Gardasil HPV vaccine is a sterile intramuscular injection preparation that contains HPV type 6, 11, 16, and 18 distilled inactive proteins.
Structural, virus-like proteins (VLP) that mimic the HPV virus are the proteins in Gardasil. Proteins can stimulate the immune system, but they can not contribute to the virus replicating. In yeast cells (S. cerevisiae), viral proteins used in Gardasil are produced using recombinant technology. The VLPs, together with a catalyst (amorphous aluminum hydroxyphosphate sulfate) and a purification buffer, are filtered until released from yeast cells.

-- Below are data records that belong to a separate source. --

-- ==== Sys2Proof/Machine/Operands.lean ====
section
/-! DEFINITION. Machine/Operands.lean: the byte layouts of plan entries, and the codes of their
enumerated fields, read from a request and written into an answer (12.3, R188). -/

namespace Sys2Proof.Machine

/-! ## Bytes -/

/-- Byte `i` of a parameter field; a field shorter than its layout reads as 0 beyond its end. -/
def byteAt (bs : List Byte) (i : Nat) : Byte := bs.getD i 0

/-- A two-byte number, most significant byte first (12). -/
def halfOf (hi lo : Byte) : Half := (hi ++ lo : BitVec (8 + 8))

def halfAt (bs : List Byte) (i : Nat) : Half := halfOf (byteAt bs i) (byteAt bs (i + 1))

/-- The bytes of numbers, most significant first (12). -/
def halfBytes (h : Half) : List Byte := [h.extractLsb' 8 8, h.extractLsb' 0 8]

def wordBytes (w : Word) : List Byte :=
  [w.extractLsb' 24 8, w.extractLsb' 16 8, w.extractLsb' 8 8, w.extractLsb' 0 8]

def threeBytes (t : BitVec 24) : List Byte :=
  [t.extractLsb' 16 8, t.extractLsb' 8 8, t.extractLsb' 0 8]

def natByte (n : Nat) : Byte := BitVec.ofNat 8 n
def natHalf (n : Nat) : List Byte := halfBytes (BitVec.ofNat 16 n)
def natWord (n : Nat) : List Byte := wordBytes (BitVec.ofNat 32 n)
def boolByte (b : Bool) : Byte := if b then 1 else 0

/-! ## Codes (12.1, 12.3): an enumerated byte outside its codes names no value -/

def Policy.toByte : Policy → Byte
  | .queue => 0
  | .drop => 1

def ParkMode.toByte : ParkMode → Byte
  | .release => 0
  | .idle => 1
  | .hold => 2

def ParkMode.ofCode (b : Byte) : Option ParkMode :=
  match b.toNat with
  | 0 => some .release
  | 1 => some .idle
  | 2 => some .hold
  | _ => none

def Route.toByte : Route → Byte
  | .q0 => 0
  | .q1 => 1
  | .discard => 2

def Route.ofCode (b : Byte) : Option Route :=
  match b.toNat with
  | 0 => some .q0
  | 1 => some .q1
  | 2 => some .discard
  | _ => none

def QueueMode.toByte : QueueMode → Byte
  | .blocking => 0
  | .overwrite => 1

def QueueMode.ofCode (b : Byte) : Option QueueMode :=
  match b.toNat with
  | 0 => some .blocking
  | 1 => some .overwrite
  | _ => none

def TimingKind.toByte : TimingKind → Byte
  | .timed => 0
  | .merged => 1
  | .mark => 2
  | .free => 3

def TimingKind.ofCode (b : Byte) : Option TimingKind :=
  match b.toNat with
  | 0 => some .timed
  | 1 => some .merged
  | 2 => some .mark
  | 3 => some .free
  | _ => none

def Form.toByte : Form → Byte
  | .driven => 0
  | .contended => 1

def Form.ofCode (b : Byte) : Option Form :=
  match b.toNat with
  | 0 => some .driven
  | 1 => some .contended
  | _ => none

def Stimulus.toByte : Stimulus → Byte
  | .high => 0
  | .low => 1
  | .toggleSlow => 2
  | .toggleFast => 3
  | .scramble => 4
  | .walk => 5

def Stimulus.ofCode (b : Byte) : Option Stimulus :=
  match b.toNat with
  | 0 => some .high
  | 1 => some .low
  | 2 => some .toggleSlow
  | 3 => some .toggleFast
  | 4 => some .scramble
  | 5 => some .walk
  | _ => none

def RepeatRule.toByte : RepeatRule → Byte
  | .once => 0
  | .always => 1

def RepeatRule.ofCode (b : Byte) : Option RepeatRule :=
  match b.toNat with
  | 0 => some .once
  | 1 => some .always
  | _ => none

/-- A byte coded 0 or 1: log, defined, quick, drive result, wire-off. -/
def boolOfCode (b : Byte) : Option Bool :=
  match b.toNat with
  | 0 => some false
  | 1 => some true
  | _ => none

def LinkKind.toByte : LinkKind → Byte
  | .lane => 0
  | .busline => 1
  | .strap => 2
  | .rail => 3

def LinkKind.ofCode (b : Byte) : Option LinkKind :=
  match b.toNat with
  | 0 => some .lane
  | 1 => some .busline
  | 2 => some .strap
  | 3 => some .rail
  | _ => none

def Measure.toByte : Measure → Byte
  | .level => 0
  | .errors => 1
  | .code => 2
  | .silence => 3

def Measure.ofCode (b : Byte) : Option Measure :=
  match b.toNat with
  | 0 => some .level
  | 1 => some .errors
  | 2 => some .code
  | 3 => some .silence
  | _ => none

def Format.toByte : Format → Byte
  | .signed => 0
  | .unsigned => 1
  | .offset => 2

def Format.ofCode (b : Byte) : Option Format :=
  match b.toNat with
  | 0 => some .signed
  | 1 => some .unsigned
  | 2 => some .offset
  | _ => none

def ProbeRange.toByte : ProbeRange → Byte
  | .low => 0
  | .high => 1

def ProbeRange.ofCode (b : Byte) : Option ProbeRange :=
  match b.toNat with
  | 0 => some .low
  | 1 => some .high
  | _ => none

def FilterType.toByte : FilterType → Byte
  | .range => 0
  | .pair => 1
  | .masked => 2
  | .any => 3
  | .off => 4

def FilterType.ofCode (b : Byte) : Option FilterType :=
  match b.toNat with
  | 0 => some .range
  | 1 => some .pair
  | 2 => some .masked
  | 3 => some .any
  | 4 => some .off
  | _ => none

def FilterAction.toByte : FilterAction → Byte
  | .toQ0 => 0
  | .toQ1 => 1
  | .discard => 2
  | .urgentQ0 => 3
  | .urgentQ1 => 4

def FilterAction.ofCode (b : Byte) : Option FilterAction :=
  match b.toNat with
  | 0 => some .toQ0
  | 1 => some .toQ1
  | 2 => some .discard
  | 3 => some .urgentQ0
  | 4 => some .urgentQ1
  | _ => none

def CalKind.ofCode (b : Byte) : Option CalKind :=
  match b.toNat with
  | 0 => some .offset
  | 1 => some .gain
  | _ => none

def RangeChoice.toByte : RangeChoice → Byte
  | .low => 0
  | .high => 1
  | .both => 2

def RangeChoice.ofCode (b : Byte) : Option RangeChoice :=
  match b.toNat with
  | 0 => some .low
  | 1 => some .high
  | 2 => some .both
  | _ => none

/-! ## Step entry (48 bytes) -/

def contenderAt (bs : List Byte) (i : Nat) : ContenderField := ⟨byteAt bs i, byteAt bs (i + 1)⟩

def quietAt (bs : List Byte) (i : Nat) : QuietField :=
  ⟨byteAt bs i, halfAt bs (i + 1), byteAt bs (i + 3)⟩

def StepEntry.decode (bs : List Byte) : Option StepEntry := do
  let kind ← TimingKind.ofCode (byteAt bs 2)
  let form ← Form.ofCode (byteAt bs 3)
  let stimulus ← Stimulus.ofCode (byteAt bs 38)
  let rule ← RepeatRule.ofCode (byteAt bs 45)
  let log ← boolOfCode (byteAt bs 47)
  return {
    timeMark := halfAt bs 0
    kind := kind
    form := form
    testLink := halfAt bs 4
    talker := byteAt bs 6
    contenderCount := byteAt bs 7
    contenders := #v[contenderAt bs 8, contenderAt bs 10, contenderAt bs 12, contenderAt bs 14]
    expectCount := byteAt bs 16
    expects := #v[byteAt bs 17, byteAt bs 18, byteAt bs 19, byteAt bs 20]
    quietCount := byteAt bs 21
    quiets := #v[quietAt bs 22, quietAt bs 26, quietAt bs 30, quietAt bs 34]
    stimulus := stimulus
    window := halfAt bs 39
    settle := byteAt bs 41
    multiplier := byteAt bs 42
    runMask := halfAt bs 43
    rule := rule
    marker := byteAt bs 46
    log := log }

def StepEntry.encode (e : StepEntry) : List Byte :=
  halfBytes e.timeMark ++ [e.kind.toByte, e.form.toByte] ++ halfBytes e.testLink
    ++ [e.talker, e.contenderCount]
    ++ e.contenders.toList.flatMap (fun c => [c.slot, c.code])
    ++ [e.expectCount] ++ e.expects.toList ++ [e.quietCount]
    ++ e.quiets.toList.flatMap (fun q => [q.slot] ++ halfBytes q.link ++ [q.cls])
    ++ [e.stimulus.toByte] ++ halfBytes e.window ++ [e.settle, e.multiplier] ++ halfBytes e.runMask
    ++ [e.rule.toByte, e.marker, boolByte e.log]

/-! ## Link (27 bytes) -/

def LinkDef.decode (bs : List Byte) : Option LinkDef := do
  let defined ← boolOfCode (byteAt bs 0)
  let kind ← LinkKind.ofCode (byteAt bs 1)
  return {
    defined := defined
    kind := kind
    cls := byteAt bs 2
    expected := halfAt bs 3
    source := byteAt bs 5
    sink := byteAt bs 6
    slot := byteAt bs 7
    tapCount := byteAt bs 8
    taps := #v[byteAt bs 9, byteAt bs 10, byteAt bs 11, byteAt bs 12, byteAt bs 13, byteAt bs 14,
      byteAt bs 15, byteAt bs 16, byteAt bs 17, byteAt bs 18, byteAt bs 19, byteAt bs 20,
      byteAt bs 21, byteAt bs 22, byteAt bs 23, byteAt bs 24, byteAt bs 25, byteAt bs 26] }

def LinkDef.encode (d : LinkDef) : List Byte :=
  [boolByte d.defined, d.kind.toByte, d.cls] ++ halfBytes d.expected
    ++ [d.source, d.sink, d.slot, d.tapCount] ++ d.taps.toList

/-! ## Class (14 bytes) -/

def ClassDef.decode (bs : List Byte) : Option ClassDef := do
  let defined ← boolOfCode (byteAt bs 0)
  let measure ← Measure.ofCode (byteAt bs 1)
  let format ← Format.ofCode (byteAt bs 2)
  let range ← ProbeRange.ofCode (byteAt bs 3)
  return {
    defined := defined
    measure := measure
    format := format
    range := range
    low := halfAt bs 4
    high := halfAt bs 6
    margin := halfAt bs 8
    mask := halfAt bs 10
    passQuota := byteAt bs 12
    failThreshold := byteAt bs 13 }

def ClassDef.encode (c : ClassDef) : List Byte :=
  [boolByte c.defined, c.measure.toByte, c.format.toByte, c.range.toByte] ++ halfBytes c.low
    ++ halfBytes c.high ++ halfBytes c.margin ++ halfBytes c.mask ++ [c.passQuota, c.failThreshold]

/-! ## Filter element (9 bytes) -/

def FilterElement.decode (bs : List Byte) : Option FilterElement := do
  let type ← FilterType.ofCode (byteAt bs 0)
  let action ← FilterAction.ofCode (byteAt bs 8)
  return {
    type := type
    id1 := halfAt bs 1
    id2 := halfAt bs 3
    mask := halfAt bs 5
    kinds := (byteAt bs 7).setWidth 6
    action := action }

def FilterElement.encode (f : FilterElement) : List Byte :=
  [f.type.toByte] ++ halfBytes f.id1 ++ halfBytes f.id2 ++ halfBytes f.mask
    ++ [f.kinds.setWidth 8, f.action.toByte]

/-! ## Parameter set (21 bytes) -/

/-- A slot set of three bytes; bits 18 to 23 are ignored (12). -/
def slotSetAt (bs : List Byte) (i : Nat) : BitVec 18 :=
  (byteAt bs i ++ byteAt bs (i + 1) ++ byteAt bs (i + 2) : BitVec (8 + 8 + 8)).setWidth 18

def Params.decode (bs : List Byte) : Option Params := do
  let parkMode ← ParkMode.ofCode (byteAt bs 12)
  let unmatched ← Route.ofCode (byteAt bs 16)
  let q0Mode ← QueueMode.ofCode (byteAt bs 17)
  let q1Mode ← QueueMode.ofCode (byteAt bs 18)
  return {
    sweepLength := halfAt bs 0
    patternPeriod := byteAt bs 2
    stepCount := halfAt bs 3
    reportGrace := halfAt bs 5
    spotWindow := halfAt bs 7
    missLimit := byteAt bs 9
    syncSweeps := byteAt bs 10
    quorum := byteAt bs 11
    parkMode := parkMode
    dropSet := slotSetAt bs 13
    unmatched := unmatched
    q0Mode := q0Mode
    q1Mode := q1Mode
    q0Watermark := byteAt bs 19
    q1Watermark := byteAt bs 20 }

def Params.encode (p : Params) : List Byte :=
  halfBytes p.sweepLength ++ [p.patternPeriod] ++ halfBytes p.stepCount ++ halfBytes p.reportGrace
    ++ halfBytes p.spotWindow ++ [p.missLimit, p.syncSweeps, p.quorum, p.parkMode.toByte]
    ++ threeBytes (p.dropSet.setWidth 24)
    ++ [p.unmatched.toByte, p.q0Mode.toByte, p.q1Mode.toByte, p.q0Watermark, p.q1Watermark]

/-! ## Targets (R157, 12.3) -/

/-- The part of a plan a request names. -/
inductive Target where
  | params
  | step (index : Nat)
  | link (index : Nat)
  | cls (index : Nat)
  | filter (index : Nat)
  deriving DecidableEq, Repr

/-- The target of a target byte and an index; none when either is outside its range. The index is
ignored for the parameter set (12.3). -/
def Target.ofCode (target : Byte) (index : Half) : Option Target :=
  let i := index.toNat
  match target.toNat with
  | 0 => some .params
  | 1 => if i < 512 then some (.step i) else none
  | 2 => if i < 512 then some (.link i) else none
  | 3 => if i < 32 then some (.cls i) else none
  | 4 => if i < 32 then some (.filter i) else none
  | _ => none

/-- One part of a plan replaced by a content (R157); none when an enumerated field of the content names
none of its values. -/
def Plan.write (p : Plan) (t : Target) (bs : List Byte) : Option Plan :=
  match t with
  | .params => (Params.decode bs).map fun x => { p with params := x }
  | .step i => (StepEntry.decode bs).map fun x => { p with steps := Tab.put p.steps i x }
  | .link i => (LinkDef.decode bs).map fun x => { p with links := Tab.put p.links i x }
  | .cls i => (ClassDef.decode bs).map fun x => { p with classes := Tab.put p.classes i x }
  | .filter i => (FilterElement.decode bs).map fun x => { p with filters := Tab.put p.filters i x }

/-- The bytes of one part of a plan (R158, R188). -/
def Plan.read (p : Plan) : Target → List Byte
  | .params => p.params.encode
  | .step i => (p.step i).encode
  | .link i => (p.link i).encode
  | .cls i => (p.cls i).encode
  | .filter i => (p.filter i).encode

end Sys2Proof.Machine
end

Human papillomavirus causes cancer of the cervix, cervical adenocarcinoma, vaginal cancer, genital warts, and anal cancer. Gardasil works by activating the immune system to attack HPV types 6, 11, 16, and 18. The body’s immune system identifies the viral proteins in Gardasil as foreign and produces antibodies to them once Gardasil is administered, thereby providing immunity from potential infections. The body will already be prepared to combat the infection in the event of HPV exposure following vaccination. Types 6, 11, 16, and 18 of HPV are usually related to HPV infections. HPV 16 and 18 cause 70 percent of cervical cancer, and about 90 percent of genital warts are caused by HPV 6, 11, 16, and 18. In June 2007, the FDA approved Gardasil.